- **About this exercise**
Copy out the first line of the listing and every line after it, exactly, until you have copied the line containing "structure PredResult (p".

Data excerpts section start

/-- What a compare or PLOP with predicate p does (R285): bit i of p becomes the test's result in each active lane i; nothing is
written or pushed. -/
structure PredResult (p : BitVec 2) (r : Nat → Bool) (f : Flags) (s t : State) : Prop where
  frame : t = { s with
    ent := s.ent.finish (s.ent.pc + 4)
    grp := { s.grp with lanes := t.grp.lanes, gs := s.grp.gs ||| f.setWidth 32 } }
  preds : ∀ i < s.grp.width, ∀ k < 4, (t.grp.lane i).p.getLsbD k = if s.computes i ∧ k = p.toNat then r i else (s.grp.lane i).p.getLsbD k
  lanes : ∀ i < s.grp.width, (t.grp.lane i).v = (s.grp.lane i).v ∧ (t.grp.lane i).q = (s.grp.lane i).q ∧ (t.grp.lane i).use = (s.grp.lane i).use

/-- What a form with a trap enabled for its conditions does (R28, R276): it completes in every lane as r says, then traps with the
first of DIV_ZERO, INT_INVALID and FP_EXCEPT, naming the lanes and the enabled conditions raised. -/
def TrapsAfter (len : Nat) (f : Nat → Flags) (s : State) (result : State → Prop) (t : State) : Prop :=
  ∃ u, result u ∧ t = u.takeTrap {
    code := trapOfFlags (orFlags f s.activeLanes &&& gcEnable s.grp.gc), tpc := s.ent.pc + BitVec.ofNat 32 len, first := s.ent.pc
    data := (orFlags f s.activeLanes &&& gcEnable s.grp.gc).setWidth 32
    lanes := laneMask (fun i => s.activeLanes.contains i && decide (f i &&& gcEnable s.grp.gc ≠ 0)) 64 }

/-- What a per-lane form with results r does: it completes, and it traps after where a condition it raised is enabled (R275, R276). -/
def VecDone (len : Nat) (d : BitVec 7) (r : Nat → Word × Flags) (s t : State) : Prop :=
  if orFlags (fun i => (r i).2) s.activeLanes &&& gcEnable s.grp.gc = 0
  then VecResult len d (fun i => (r i).1) (orFlags (fun i => (r i).2) s.activeLanes) s t
  else TrapsAfter len (fun i => (r i).2) s (VecResult len d (fun i => (r i).1) (orFlags (fun i => (r i).2) s.activeLanes) s) t

/-- The same of a compare. -/
def PredDone (p : BitVec 2) (r : Nat → Bool × Flags) (s t : State) : Prop :=
  if orFlags (fun i => (r i).2) s.activeLanes &&& gcEnable s.grp.gc = 0
  then PredResult p (fun i => (r i).1) (orFlags (fun i => (r i).2) s.activeLanes) s t
  else TrapsAfter 4 (fun i => (r i).2) s (PredResult p (fun i => (r i).1) (orFlags (fun i => (r i).2) s.activeLanes) s) t

/-! ## Conversions (R28, R33, R34, R36) -/

/-- n × 2^q is m × 2^e rounded to a multiple of 2^q in a mode (R28, R36); rne takes the even n at a tie. -/
def Rounds (mode : RMode) (neg : Bool) (m : Nat) (e q : Int) (n : Nat) : Prop :=
  if q ≤ e then n = m * 2 ^ (e - q).toNat
  else
    let unit := 2 ^ (q - e).toNat
    let rest := m % unit
    let up : Prop := match mode with
      | .rne => unit < 2 * rest ∨ (unit = 2 * rest ∧ m / unit % 2 = 1)
      | .rz => False
      | .ru => rest ≠ 0 ∧ neg = false
      | .rd => rest ≠ 0 ∧ neg = true
      | .sr r => rest ≠ 0 ∧ r * unit < rest * 2 ^ 32
    (up → n = m / unit + 1) ∧ (¬ up → n = m / unit)

/-- Whether m × 2^e is no multiple of 2^q. -/
def Inexact (m : Nat) (e q : Int) : Prop := e < q ∧ m % 2 ^ (q - e).toNat ≠ 0

/-- Whether a value with leading exponent top is tiny after rounding to mb + 1 bits (R28). -/
def Tiny (mode : RMode) (neg : Bool) (m : Nat) (e top emin : Int) (mb : Nat) : Prop :=
  top < emin ∧ ¬ (emin ≤ top + 1 ∧ Rounds mode neg m e (top - mb) (2 ^ (mb + 1)))

/-- The magnitude that a result too large takes: infinity, or the largest finite value (R28, R33). -/
def OverflowsToInf (mode : RMode) (neg : Bool) : Prop :=
  match mode with
  | .rz => False
  | .ru => neg = false
  | .rd => neg = true
  | _ => True

/-- c and fl are the code and the conditions of a value converted into an IEEE format (R26, R28, R34). -/
def Fmt.Converts (f : Fmt) (mode : RMode) (ftz : Bool) (x : Num) (c : Nat) (fl : Flags) : Prop :=
  match x with
  | .nan signaling => c = f.qnan ∧ fl = if signaling then flagNV else 0
  | .inf neg => c = f.inf neg ∧ fl = 0
  | .fin neg m e =>
    let top : Int := e + Nat.log2 m
    let emin : Int := 1 - (f.bias : Int)
    let q : Int := max (top - f.mb) (emin - f.mb)
    (m = 0 → c = f.zero neg ∧ fl = 0) ∧
    (m ≠ 0 → ∀ n, Rounds mode neg m e q n →
      let big : Prop := 2 ^ f.mb ≤ n ∧ ((f.bias : Int) < q + f.mb ∨ (n = 2 ^ (f.mb + 1) ∧ (f.bias : Int) < q + 1 + f.mb))
      (big → fl = flagOF ||| flagNX ∧ (OverflowsToInf mode neg → c = f.inf neg) ∧ (¬ OverflowsToInf mode neg → c = f.maxFin neg)) ∧
      (¬ big → 2 ^ f.mb ≤ n → c = (q + f.mb + f.bias).toNat * 2 ^ f.mb + (n - 2 ^ f.mb) + f.zero neg ∧
        (¬ Inexact m e q → fl = 0) ∧ (Inexact m e q → (Tiny mode neg m e top emin f.mb → fl = flagNX ||| flagUF) ∧ (¬ Tiny mode neg m e top emin f.mb → fl = flagNX))) ∧
      (n < 2 ^ f.mb → n ≠ 0 → ftz = true → c = f.zero neg ∧ fl = flagUF ||| flagNX) ∧
      (n < 2 ^ f.mb → (n = 0 ∨ ftz = false) → c = n + f.zero neg ∧ (¬ Inexact m e q → fl = 0) ∧ (Inexact m e q → fl = flagNX ||| flagUF)))

/-! ## Arithmetic (R25, R27, R280, R281, R284) -/

/-- (−1)^neg × m. -/
def signedNat (neg : Bool) (m : Nat) : Int := if neg then -(m : Int) else m

def Num.Infinite (a : Num) : Prop := ∃ s, a = .inf s
def Num.Zero (a : Num) : Prop := ∃ s e, a = .fin s 0 e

Data excerpts section end

- **Result of the exercise**
/-- What a compare or PLOP with predicate p does (R285): bit i of p becomes the test's result in each active lane i; nothing is
written or pushed. -/
structure PredResult (p : BitVec 2) (r : Nat → Bool) (f : Flags) (s t : State) : Prop where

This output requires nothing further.